-- ==== Sys2Proof/Machine/OvtanBoot.lean ====
section
/-! DEFINITION. Bring-up, fuse image, self-test, reference loss, self-managed blocks and IRQ lines of an Ovtan (spec/09, R245–R258). -/
namespace Sys2Proof.Machine

/-- The block held at reset: `up` and `free` are the model's own counts, `sent` what left before. -/
def Ovtan.held (up free : Nat) (sent : List Sent) : Ovtan :=
  let core : Core :=
    { kind := 0, path := 0xFFFFFFFF, up := up, store := [], waitX := [], waitB := [], made := [],
      keys := { roles := List.replicate 4 (zeros 32), tenants := [], tree := zeros 32 }, sessions := [], handshakes := [], locks := [],
      commits := [], kept := [], pairGood := [], pairBad := [], time := TimePart.fresh, angle := AnglePart.fresh false, cuts := [],
      cutLast := zeros 16, events := [], sent := sent, free := free, commitLost := 0 }
  { core := core, buf := RecBuf.fresh, cap := Capture.fresh 0 0 core,
    trace := TracePart.fresh [] [] 0, dew := dewFresh core, dma := DmaPart.fresh,
    link := { lane := Lane.fresh 0, stepId := 0, servoSeen := false, spillRaised := false },
    bnd := { boot := .reset, aon := false, risenAt := 0, fuse := [], fuseStatus := 1, fuseFails := 0, restarts := 0, cause := 0, pll := false,
             bist := { memoryPass := false, countersPass := false, repaired := false, exhausted := false, result := [], columns := 0,
                       columnsBeyond := 0, deadCounters := [], deadMacros := [] },
             blocks := blocksIdle, refLost := none, auth := false, irq := [none, none, none, none] } }

/-- `AON_RST_N` falls: everything is held at reset (Table 9.5). The levels of the input lines are the host's and stay as they are. -/
def Ovtan.aonAssert (o : Ovtan) : Ovtan :=
  let h := Ovtan.held o.core.up o.core.free o.core.sent
  { h with cap := { h.cap with cgNote := o.cap.cgNote }, trace := { h.trace with pdReq := o.trace.pdReq },
           bnd := { h.bnd with auth := o.bnd.auth } }

/-- `AON_RST_N` rises: the PLL starts, `CFG` opens for fuse and status frames (Table 9.5). A `PD_REQ` line that is high counts as risen. -/
def Ovtan.aonRelease (o : Ovtan) : Ovtan :=
  if o.bnd.boot = .reset then
    let fl := ((List.range 32).filter (fun d => o.trace.pdReq.testBit d)).map (fun d =>
      { domain := d, since := o.core.up, refused := 0, withdrawn := false : Flush })
    { o with bnd := { o.bnd with boot := .fuseLoad, aon := true, risenAt := o.core.up }, trace := { o.trace with flushes := fl } }
  else o

/-- The PLL locks (Table 9.5): a warm restart with POWER.BIST_ON_RESTART false goes on with the last soft repair. -/
def Ovtan.pllLock (o : Ovtan) : Ovtan :=
  if o.bnd.boot = .reset then o
  else
    let o := { o with bnd := { o.bnd with pll := true } }
    if o.bnd.boot = .selfTest ∧ o.bnd.cause = 1 ∧ !o.core.flag oPowerBistOnRestart then o.ready else o

/-- A fuse image frame (R249, R250). -/
def Ovtan.fuseFrame (o : Ovtan) (tag : Nat) (img : Bytes) : Ovtan :=
  if o.bnd.boot = .reset then o
  else if o.bnd.boot ≠ .fuseLoad then o.cfgAnswer 2 tag 3 []
  else if img.length ≠ 1024 then o.cfgAnswer 2 tag 2 []
  else if !fuseGood img then
    ({ o with bnd := { o.bnd with fuseStatus := 2, fuseFails := o.bnd.fuseFails + 1 } }).cfgAnswer 2 tag 4 []
  else
    let o := { o with bnd := { o.bnd with fuse := img, fuseStatus := 0, boot := .selfTest } }
    o.clear.cfgAnswer 2 tag 0 []

/-- 10 ms without a good image (R250): identity 0, no Custodian key, no hard repair. Check failures seen are the event's payload. -/
def Ovtan.fuseTimeout (o : Ovtan) : Ovtan :=
  if o.bnd.boot = .fuseLoad ∧ o.core.up ≥ o.bnd.risenAt + 10000000 then
    let o := { o with bnd := { o.bnd with fuse := [], fuseStatus := 3, boot := .selfTest } }
    let o := o.clear
    { o with core := { o.core with made := [] }.raise 0x0908 0x08 [o.bnd.fuseFails] }
  else o

/-- Hard-repaired columns of macro `m` in the fuse image (Table 9.4). -/
def BndPart.hardColumns (b : BndPart) (m : Nat) : Nat :=
  if b.fuse.isEmpty then 0
  else ((slice b.fuse (864 + 2 * m) 2).filter (fun x => x != 0xFF)).length

/-- Self-test ends (R258): `counters` the failing counters, 576 to 607 for the 32 spares, `cols` the failing columns as macro and column after hard
repair. The lowest free spare goes to each counter; each macro has two spare columns. -/
def Ovtan.selfTestDone (o : Ovtan) (counters : List Nat) (cols : List (Nat × Nat)) : Ovtan :=
  if o.bnd.boot = .selfTest ∧ o.bnd.pll then
    let cs := (counters.filter (fun i => decide (i < 576))).eraseDups
    let bs := (counters.filter (fun i => decide (576 ≤ i ∧ i < 608))).eraseDups
    let free := 32 - bs.length
    let macros := List.range 13
    let bad (m : Nat) : Nat := (cols.filter (fun c => c.1 == m)).length
    let spare (m : Nat) : Nat := 2 - o.bnd.hardColumns m
    let soft := (macros.map (fun m => Nat.min (bad m) (spare m))).sum
    let beyond := (macros.map (fun m => bad m - spare m)).sum
    let hard := (macros.map (fun m => o.bnd.hardColumns m)).sum
    let deadM := macros.filter (fun m => decide (bad m > spare m))
    let deadC := cs.drop free
    let result := cols.flatMap (fun c => leBytes 1 c.1 ++ leBytes 1 c.2) ++ (cs ++ bs).flatMap (leBytes 2)
    let bist : BistPart :=
      { memoryPass := deadM.isEmpty, countersPass := deadC.isEmpty, repaired := decide (soft > 0) || !(cs.take free).isEmpty,
        exhausted := !deadM.isEmpty || !deadC.isEmpty, result := result, columns := hard + soft, columnsBeyond := beyond,
        deadCounters := deadC, deadMacros := deadM }
    let o := { o with bnd := { o.bnd with bist := bist }, cap := { o.cap with repaired := cs.take free, dead := deadC },
                      buf := { o.buf with failedMacros := (deadM.filter (fun m => decide (m < 8))).length } }
    o.ready
  else o

/-! ### Reference (R257) -/

/-- `REFCLK` is lost: the internal oscillator takes over, time state 7, the lane drops. -/
def Ovtan.refLost (o : Ovtan) : Ovtan :=
  if o.bnd.boot = .reset ∨ !o.core.time.refPresent then o
  else
    let old := o.core.quality true false o.core.up
    let time := { o.core.time with mode := .acquiring, refPresent := false, holdSince := none }
    let core := ({ o.core with time := time }.bump oPowerRefclkLosses).raise 0x0901 0x08 [o.core.ns]
    let o : Ovtan := { o with core := core, bnd := { o.bnd with refLost := some core.up, pll := false } }
    if o.bnd.boot ≠ .ready then o
    else
      let o := o.qualityChange old
      let o := o.laneDown 4
      let lane := o.link.lane
      if lane.phy.state = .disabled ∨ lane.phy.state = .retrain then o
      else { o with link := { o.link with lane := lane.train o.core.up } }

/-- `REFCLK` returns and the PLL relocks; the lane's own training goes on from here (R257). -/
def Ovtan.refRestored (o : Ovtan) : Ovtan :=
  match o.bnd.refLost with
  | none => o
  | some t =>
    let core := { o.core with time := { o.core.time with refPresent := true } }.raise 0x0902 0x08 [o.core.up - t]
    let o := { o with core := core, bnd := { o.bnd with refLost := none } }
    o.pllLock

/-! ### Self-managed blocks (R256) -/

/-- A block without work for its idle time gates, unless held awake (Table 9.8). -/
def Ovtan.blockIdle (o : Ovtan) (e : Nat) : Ovtan :=
  if e = 0 ∨ e > 6 ∨ o.blockBusy e ∨ o.core.flag (oPowerHoldAwake + e) then o
  else { o with bnd := { o.bnd with blocks := o.bnd.blocks.set (e - 1) (blockIdleState e) } }

/-- A gated block with work completes its wake. -/
def Ovtan.blockWake (o : Ovtan) (e : Nat) : Ovtan :=
  if e = 0 ∨ e > 6 ∨ !(o.blockBusy e || o.core.flag (oPowerHoldAwake + e)) then o
  else { o with bnd := { o.bnd with blocks := o.bnd.blocks.set (e - 1) 0 } }

/-- The power-domain logic (R212–R214), which IDENT.RESTART does not reset (R251): outside Ready it goes on acknowledging, and nothing is emitted or
raised; the gate times it keeps then belong to the earlier count. In Reset everything is held, and the lines' levels are the host's. -/
def Ovtan.onPower (o : Ovtan) (h : TraceSide → TraceSide) : Ovtan :=
  match o.bnd.boot with
  | .ready => o.onTrace h
  | .reset => { o with trace := { o.trace with pdReq := (h { core := o.core, buf := o.buf, cap := o.cap, trace := o.trace }).trace.pdReq } }
  | _ =>
    let y := h { core := o.core, buf := o.buf, cap := o.cap, trace := o.trace }
    { o with cap := { o.cap with gated := y.cap.gated },
             trace := { o.trace with pdReq := y.trace.pdReq, flushes := y.trace.flushes, gates := y.trace.gates.map (fun g => { g with prior := true }) } }

/-- Pulses of 64 ns that have ended (R245). -/
def Ovtan.irqEnd (o : Ovtan) : Ovtan :=
  (List.range 4).foldl (fun o i =>
    match o.bnd.irq.getD i none with
    | some t => if t ≤ o.core.up then
        { o with bnd := { o.bnd with irq := o.bnd.irq.set i none }, core := o.core.send (.pin i false) }
      else o
    | none => o) o

end Sys2Proof.Machine
end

* * * *

Task instructions
Print the lines above from the one with "o.core with made" through the one with "let bad (m : Nat)", both included, exactly as written and nothing more.

Exercise answer
    { o with core := { o.core with made := [] }.raise 0x0908 0x08 [o.bnd.fuseFails] }
  else o

/-- Hard-repaired columns of macro `m` in the fuse image (Table 9.4). -/
def BndPart.hardColumns (b : BndPart) (m : Nat) : Nat :=
  if b.fuse.isEmpty then 0
  else ((slice b.fuse (864 + 2 * m) 2).filter (fun x => x != 0xFF)).length

/-- Self-test ends (R258): `counters` the failing counters, 576 to 607 for the 32 spares, `cols` the failing columns as macro and column after hard
repair. The lowest free spare goes to each counter; each macro has two spare columns. -/
def Ovtan.selfTestDone (o : Ovtan) (counters : List Nat) (cols : List (Nat × Nat)) : Ovtan :=
  if o.bnd.boot = .selfTest ∧ o.bnd.pll then
    let cs := (counters.filter (fun i => decide (i < 576))).eraseDups
    let bs := (counters.filter (fun i => decide (576 ≤ i ∧ i < 608))).eraseDups
    let free := 32 - bs.length
    let macros := List.range 13
    let bad (m : Nat) : Nat := (cols.filter (fun c => c.1 == m)).length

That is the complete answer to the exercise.